Once again, I find that I am behind on another blog post. On top of my usual excuses is that I’ve had computer problems that were finally solved yesterday. During the past two weeks, my computer wouldn’t connect to our Wi-Fi network or any other one. In the meantime, I’ve been occupied with Kate (many good moments) and other personal issues like an infection in one of my toes and pain on the right side of my other foot. Those involved several doctor’s visits that have solved most of the problems.

The best news is that Kate’s improvement has continued over the past few months. That has given us more quality time together which has boosted my spirits greatly. I’ve been particularly pleased that our evenings are once again very special times. Our love for each other is more consistently evident now than in quite a long time.

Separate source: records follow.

-- ==== Sys2Proof/Tests/Slice0.lean ====
section
/-!
SUPPORT. Tests: the well-formedness check refuses, the words of the spec's encoding decode, single steps give the
spec's vectors (95_test_vectors.md), and every statement with hypotheses has a state and operands that meet them.
-/

namespace Sys2Proof.Tests

open Sys2Proof.Machine
open Sys2Proof.Config (Draw)

set_option maxRecDepth 4000

/-! ### Small states -/

/-- The reset state with `N = 3` and the layout (0, 1, 2), as the spec's vectors start. -/
def base : State := { State.reset with cfg := { maxRetries := 3 } }

/-- `base` with a word in `OPND`. -/
def withOpnd (v : Word) : State := { base with opnd := v }

/-- An idle block that holds an older outcome. -/
def stale : State :=
  { base with
    opnd := 0xFFFFFFD8, acc := 0x72, ovr := true, code := .ok, valid := true, result := 0x1234,
    lastErr := .checksum, attempts := 2, draws := [.err], tReg := 0x33, tTx := [0x01], tXok := true,
    rxbuf := [0x02] }

/-- WR8U 0x21 of 30, running, in a state of the write loop (S2). -/
def writing (q : SeqState) (att : Nat) (answers : List Draw) : State :=
  { base with
    opnd := 30, tReg := 0x21, tVal := 30, tTx := [0x1E, 0x74], tN := 1, att := att,
    attempts := BitVec.ofNat 8 att, seqState := q, session := q.inSession, draws := answers,
    history := [.close] }

/-- The same write in its read-back. -/
def verifying (q : SeqState) (att ratt : Nat) (answers : List Draw) : State :=
  { writing q att answers with nested := true, ratt := ratt }

/-- RD16S 0x11, running (S1). -/
def reading (q : SeqState) (ratt : Nat) (answers : List Draw) : State :=
  { base with
    tOp := .rd, tReg := 0x11, tW := .w16, tS := .signed, tN := 2, ratt := ratt,
    attempts := BitVec.ofNat 8 ratt, seqState := q, session := q.inSession, draws := answers }

/-- A read or read-back in `R_CLOSE` whose transfer brought a frame. -/
def received (s : State) (rx : List Byte) : State := { s with rxbuf := rx, tXok := true }

/-- A field of the next state; `none` where the step gives none. -/
def look {α : Type} (f : State → α) : Result → Option α
  | .next t => some (f t)
  | .fault _ => none
  | .refused _ => none

/-- What the Host sees: `RESULT`, `STATUS` and `ACC`. -/
def seen (t : State) : Word × Word × Byte := (t.result, t.statusWord, t.acc)

/-- What a Sequencer step moves. -/
structure Moved where
  seqState : SeqState
  att : Nat
  ratt : Nat
  nested : Bool
  session : Bool
  events : Nat
deriving DecidableEq, Repr

/-- What a Sequencer step has moved. -/
def moved (t : State) : Moved := ⟨t.seqState, t.att, t.ratt, t.nested, t.session, t.history.length⟩

/-! ### Ill-formed fields and words are refused (R78, R83; vectors D1v to D15v) -/

theorem test_refuses_reserved_op :
    (Fields.bare 0x0#4 0 0).wellFormed = false ∧ (Fields.bare 0xB#4 0 0).wellFormed = false ∧
    (Fields.bare 0xF#4 0 0).wellFormed = false ∧
    decode 0x00000000 = .error .reservedOp ∧ decode 0x0000000B = .error .reservedOp ∧
    decode 0x0000000C = .error .reservedOp ∧ decode 0x0000000D = .error .reservedOp ∧
    decode 0x0000000E = .error .reservedOp ∧ decode 0x0000000F = .error .reservedOp := by decide

theorem test_refuses_reserved_bits :
    Fields.wellFormed { Fields.bare 0x1#4 0 0 with rsv := 1 } = false ∧
    decode 0x00000041 = .error .reservedBits ∧ decode 0x00000081 = .error .reservedBits := by decide

theorem test_refuses_signedness :
    (Fields.bare 0x6#4 1 0).wellFormed = false ∧ decode 0x00000016 = .error .signedness ∧
    decode 0x00000011 = .error .signedness ∧ decode 0x00004019 = .error .signedness := by decide

theorem test_refuses_width :
    (Fields.bare 0x6#4 0 1).wellFormed = false ∧ decode 0x00000026 = .error .width ∧
    decode 0x0000412A = .error .width := by decide

theorem test_refuses_reg :
    Fields.wellFormed { Fields.bare 0x4#4 0 0 with reg := 1 } = false ∧ decode 0x00000104 = .error .reg ∧
    decode 0x00000101 = .error .reg := by decide

theorem test_refuses_imm_a :
    Fields.wellFormed { Fields.bare 0x4#4 0 0 with immA := 0x11 } = false ∧
    decode 0x00110004 = .error .immA ∧ decode 0x00010007 = .error .immA := by decide

theorem test_refuses_imm_b :
    Fields.wellFormed { Fields.bare 0x2#4 0 0 with reg := 0x11, immB := 1 } = false ∧
    decode 0x01001102 = .error .immB ∧ decode 0x01000003 = .error .immB := by decide

/-! ### Every constructor, from the rows of R82 and the words of the worked examples -/

/-- One word of each shape, field by field, high field first: IMM_B, IMM_A, REG, RSV, W, S, OP (R76). -/
theorem test_decode_fields :
    decode (0x34#8 ++ 0x12#8 ++ 0#8 ++ 0b00#2 ++ 0b0#1 ++ 0b0#1 ++ 0b0001#4) = .ok (.crcb 0x12 0x34) ∧
    decode (0#8 ++ 0#8 ++ 0x11#8 ++ 0b00#2 ++ 0b0#1 ++ 0b0#1 ++ 0b0010#4) = .ok (.crca 0x11) ∧
    decode (0#8 ++ 0x34#8 ++ 0#8 ++ 0b00#2 ++ 0b0#1 ++ 0b0#1 ++ 0b0011#4) = .ok (.crcd 0x34) ∧
    decode (0#8 ++ 0#8 ++ 0#8 ++ 0b00#2 ++ 0b1#1 ++ 0b0#1 ++ 0b0100#4) = .ok .enc16u ∧
    decode (0#8 ++ 0#8 ++ 0#8 ++ 0b00#2 ++ 0b0#1 ++ 0b1#1 ++ 0b0101#4) = .ok .dec8s ∧
    decode (0#8 ++ 0#8 ++ 0x22#8 ++ 0b00#2 ++ 0b0#1 ++ 0b1#1 ++ 0b0111#4) = .ok (.wr8s 0x22) ∧
    decode (0#8 ++ 0#8 ++ 0x11#8 ++ 0b00#2 ++ 0b1#1 ++ 0b0#1 ++ 0b1000#4) = .ok (.rd16u 0x11) := by decide

theorem test_decode_checksum :
    decode 0x34120001 = .ok (.crcb 0x12 0x34) ∧ decode 0xFFFF0001 = .ok (.crcb 0xFF 0xFF) ∧
    decode 0x00001102 = .ok (.crca 0x11) ∧ decode 0x00FF0003 = .ok (.crcd 0xFF) := by decide

theorem test_decode_codec :
    decode 0x00000004 = .ok .enc8u ∧ decode 0x00000014 = .ok .enc8s ∧ decode 0x00000024 = .ok .enc16u ∧
    decode 0x00000034 = .ok .enc16s ∧ decode 0x00000005 = .ok .dec8u ∧ decode 0x00000015 = .ok .dec8s ∧
    decode 0x00000025 = .ok .dec16u ∧ decode 0x00000035 = .ok .dec16s ∧ decode 0x00000006 = .ok .dec24u := by
  decide

theorem test_decode_writes :
    decode 0x00002107 = .ok (.wr8u 0x21) ∧ decode 0x00002217 = .ok (.wr8s 0x22) ∧
    decode 0x00003027 = .ok (.wr16u 0x30) ∧ decode 0x00001137 = .ok (.wr16s 0x11) := by decide

theorem test_decode_reads :
    decode 0x00002108 = .ok (.rd8u 0x21) ∧ decode 0x00002118 = .ok (.rd8s 0x21) ∧
    decode 0x00001128 = .ok (.rd16u 0x11) ∧ decode 0x0000FF38 = .ok (.rd16s 0xFF) ∧
    decode 0x00004009 = .ok (.rdver 0x40) ∧ decode 0x0000410A = .ok (.rdupt 0x41) := by decide

/-- The table's numbering of bits is the word's own, and bits above the row are zero. -/
theorem test_decode_table_word :
    decodeTableWord 32 0x34120001 = some (.crcb 0x12 0x34) ∧ decodeTableWord 32 0x100000004 = some .enc8u ∧
    decodeTableWord 32 0x0000412A = none := by decide

theorem test_encode_examples :
    encode (.crcb 0x12 0x34) = 0x34120001 ∧ encode (.wr16s 0x11) = 0x00001137 ∧
    encode (.rdupt 0x41) = 0x0000410A := by decide

/-! ### The checksum and the codec -/

/-- K2, K3, K4, K9, K10, K19h, K20a. -/
theorem test_crc_vectors :
    crcFold 0x00 0x01 = 0x31 ∧ crcFold 0x00 0x80 = 0x7A ∧ crcFold 0x00 0xFF = 0xAC ∧
    crcFold 0xAB 0xCD = 0x1D ∧ crcOver 0x11 [0x34, 0x12] = 0xF2 ∧
    crcOver 0x40 [0x01, 0x02, 0x03, 0x00] = 0xFB ∧ crcOver 0x11 [0x34, 0x12, 0xF2] = 0x00 := by decide

/-- T15, T16. -/
theorem test_read_values :
    readValue .rdver .w8 .unsigned { major := 1, minor := 2, patch := 3 } [0x00, 0x01, 0x02, 0x03] =
      some 0x00010203 ∧
    readValue .rdupt .w8 .unsigned {} [0x78, 0x56, 0x34, 0xFF] = some 0x00345678 := by decide

/-! ### Commands that complete at once -/

/-- K22. -/
theorem test_crcb : look seen (exec (.crcb 0x12 0x34) base) = some (0x20, 0x12, 0x00) := by decide
/-- K29, from an older outcome: `ACC` stays. -/
theorem test_crcb_keeps_acc : look seen (exec (.crcb 0x72 0x34) stale) = some (0x9B, 0x12, 0x72) := by decide
/-- K24. -/
theorem test_crca : look seen (exec (.crca 0x11) base) = some (0x72, 0x12, 0x72) := by decide
/-- K28, from an older `ACC`. -/
theorem test_crca_restarts : look seen (exec (.crca 0x00) stale) = some (0x00, 0x12, 0x00) := by decide
/-- K23: `ACC` is 0 from reset. -/
theorem test_crcd : look seen (exec (.crcd 0x11) base) = some (0x72, 0x12, 0x72) := by decide
/-- K25. -/
theorem test_crcd_goes_on : look seen (exec (.crcd 0x34) stale) = some (0x9B, 0x12, 0x9B) := by decide
/-- E6. -/
theorem test_enc8u : look seen (exec .enc8u (withOpnd 0x000000FF)) = some (0xFF, 0x12, 0) := by decide
/-- E7: nothing is truncated. -/
theorem test_enc8u_range : look seen (exec .enc8u (withOpnd 0x00000100)) = some (0, 0x20, 0) := by decide
/-- E15. -/
theorem test_enc8s : look seen (exec .enc8s (withOpnd 0xFFFFFF80)) = some (0x80, 0x12, 0) := by decide
/-- E17. -/
theorem test_enc8s_range : look seen (exec .enc8s (withOpnd 0xFFFFFF7F)) = some (0, 0x20, 0) := by decide
/-- E20. -/
theorem test_enc16u : look seen (exec .enc16u (withOpnd 0x000003E8)) = some (0x3E8, 0x12, 0) := by decide
/-- E25. -/
theorem test_enc16u_range : look seen (exec .enc16u (withOpnd 0xFFFFFFFF)) = some (0, 0x20, 0) := by decide
/-- E29b. -/
theorem test_enc16s : look seen (exec .enc16s (withOpnd 0xFFFFFC18)) = some (0xFC18, 0x12, 0) := by decide
/-- E30. -/
theorem test_enc16s_range : look seen (exec .enc16s (withOpnd 0x00008000)) = some (0, 0x20, 0) := by decide
/-- X5. -/
theorem test_dec8u : look seen (exec .dec8u (withOpnd 0x1234561E)) = some (0x1E, 0x12, 0) := by decide
/-- X8. -/
theorem test_dec8s : look seen (exec .dec8s (withOpnd 0x00000080)) = some (0xFFFFFF80, 0x12, 0) := by decide
/-- X13. -/
theorem test_dec16u : look seen (exec .dec16u (withOpnd 0x00008000)) = some (0x8000, 0x12, 0) := by decide
/-- X20. -/
theorem test_dec16s : look seen (exec .dec16s (withOpnd 0x0000FC18)) = some (0xFFFFFC18, 0x12, 0) := by decide
/-- X24. -/
theorem test_dec24u : look seen (exec .dec24u (withOpnd 0xFF000001)) = some (1, 0x12, 0) := by decide
/-- D13v: an illegal word completes, and `ACC` stays. -/
theorem test_illegal_word : look seen (presentCommand 0x00010007 stale) = some (0, 0x40, 0x72) := by decide

/-! ### Transaction commands: the accepting step -/

/-- S2: the frame of WR8U 0x21 of 30. -/
theorem test_wr8u : look (fun t => (t.statusWord, t.tTx, t.tN, moved t)) (exec (.wr8u 0x21) (withOpnd 30)) =
    some (0x00010001, [0x1E, 0x74], 1, ⟨.wOpen, 1, 0, false, false, 0⟩) := by decide
/-- T9. -/
theorem test_wr8s : look (fun t => (t.tVal, t.tTx)) (exec (.wr8s 0x22) (withOpnd 0xFFFFFFD8)) =
    some (-40, [0xD8, 0xB8]) := by decide
/-- T12. -/
theorem test_wr8s_range : look seen (exec (.wr8s 0x22) (withOpnd 128)) = some (0, 0x20, 0) := by decide
/-- T13. -/
theorem test_wr16u : look (fun t => (t.tTx, t.tN)) (exec (.wr16u 0x30) (withOpnd 1000)) =
    some ([0xE8, 0x03, 0xCF], 2) := by decide
/-- T8. -/
theorem test_wr16s : look (fun t => (t.tTx, t.tW, t.tS)) (exec (.wr16s 0x11) (withOpnd 4660)) =
    some ([0x34, 0x12, 0xF2], .w16, .signed) := by decide
/-- T3. -/
theorem test_rd8u : look (fun t => (t.statusWord, t.tN, t.tW, t.tS, moved t)) (exec (.rd8u 0x21) base) =
    some (0x00010001, 1, .w8, .unsigned, ⟨.rOpen, 0, 1, false, false, 0⟩) := by decide
/-- T5. -/
theorem test_rd8s : look (fun t => (t.tReg, t.tN, t.tW, t.tS)) (exec (.rd8s 0x21) base) =
    some (0x21, 1, .w8, .signed) := by decide
/-- R158. -/
theorem test_rd16u : look (fun t => (t.tReg, t.tN, t.tW, t.tS)) (exec (.rd16u 0x11) base) =
    some (0x11, 2, .w16, .unsigned) := by decide
/-- T1; the older outcome is cleared. -/
theorem test_rd16s : look (fun t => (t.tN, t.tW, t.tS, seen t)) (exec (.rd16s 0x11) stale) =
    some (2, .w16, .signed, (0, 0x00010001, 0x72)) := by decide
/-- T15. -/
theorem test_rdver : look (fun t => (t.tOp, t.tReg, t.tN, moved t)) (exec (.rdver 0x40) base) =
    some (.rdver, 0x40, 4, ⟨.rOpen, 0, 1, false, false, 0⟩) := by decide
/-- T16. -/
theorem test_rdupt : look (fun t => (t.tOp, t.tReg, t.tN, moved t)) (exec (.rdupt 0x41) base) =
    some (.rdupt, 0x41, 4, ⟨.rOpen, 0, 1, false, false, 0⟩) := by decide
/-- H4: lost, `OVR` records it, the running transaction goes on. -/
theorem test_busy_rejects :
    look (fun t => (t.statusWord, t.tReg, moved t)) (presentCommand 0x00002108 (reading .rOpen 1 [])) =
      some (0x00010005, 0x11, ⟨.rOpen, 0, 1, false, false, 0⟩) := by decide

/-! ### The Sequencer's steps, from the transactions of section 2.4 -/

/-- T7 and T9: open, wait, write and close of a write attempt. -/
theorem test_write_steps :
    look moved (step (writing .wOpen 1 [.ok []])) = some ⟨.wWait, 1, 0, false, true, 2⟩ ∧
    look moved (step (writing .wWait 1 [])) = some ⟨.wXfer, 1, 0, false, true, 2⟩ ∧
    look (fun t => (t.tXok, t.history[1]?)) (step (writing .wXfer 1 [.err])) =
      some (false, some (.write 0 0x21 [0x1E, 0x74] false)) ∧
    look moved (step { writing .wClose 1 [] with tXok := true }) = some ⟨.rOpen, 1, 1, true, false, 2⟩ ∧
    look (fun t => (moved t, t.lastErr)) (step (writing .wClose 1 [])) =
      some (⟨.wOpen, 2, 0, false, false, 2⟩, .transport) := by decide

/-- T4: a failed open is one step; T17: an answer of the wrong length is a failed transfer. -/
theorem test_read_steps :
    look (fun t => (moved t, t.attempts)) (step (reading .rOpen 1 [.err])) =
      some (⟨.rOpen, 0, 2, false, false, 1⟩, 2) ∧
    look (fun t => (t.tXok, t.rxbuf)) (step (reading .rXfer 1 [.ok [0x34, 0x12, 0xF2]])) =
      some (true, [0x34, 0x12, 0xF2]) ∧
    look (fun t => (t.tXok, t.history)) (step (reading .rXfer 1 [.ok [0x34, 0xF2]])) =
      some (false, [.read 0 0x11 3 (some [0x34, 0xF2])]) := by decide

/-- T1, T2, T3: the check after the close. -/
theorem test_read_close :
    look seen (step (received (reading .rClose 1 []) [0x34, 0x12, 0xF2])) = some (0x1234, 0x00010012, 0) ∧
    look (fun t => (moved t, t.lastErr)) (step (received (reading .rClose 1 []) [0x34, 0x12, 0xF3])) =
      some (⟨.rOpen, 0, 2, false, false, 1⟩, .checksum) ∧
    look seen (step (received (reading .rClose 3 []) [0x34, 0x12, 0xF3])) = some (0, 0x00030230, 0) := by decide

/-- S2 and T14: a read-back that verifies, and one that reads 31. -/
theorem test_verify :
    look seen (step (received (verifying .rClose 1 1 []) [0x1E, 0x74])) = some (0, 0x00010010, 0) ∧
    look seen (step (received (verifying .rClose 3 1 []) [0x1F, 0x45])) = some (0, 0x00030330, 0) := by decide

I continue to be pleased with our new primary caregiver (8 hours daily from Monday through Friday). I feel less stressed now than I did a few months ago, and my blood pressure is staying at normal levels. Prior to replacing the previous primary caregiver, my blood pressure was bouncing periodically to higher levels than those to which I had been accustomed.

I feel the need to stress again that I don’t mean that her Alzheimer’s is any better than before, only that she is more comfortable and at ease, than she had been since her hospitalization with Covid almost two years ago in November 2020. That, our move a few months later, and then a stroke were all significant events that brought about dramatic changes in our lives. It hasn’t been easy. Some of those changes have been permanent, for example, Kate now requires total care with all her ADLs (activities of daily living). Our world is much smaller now; however, we continued to enjoy life and each other. And I am grateful.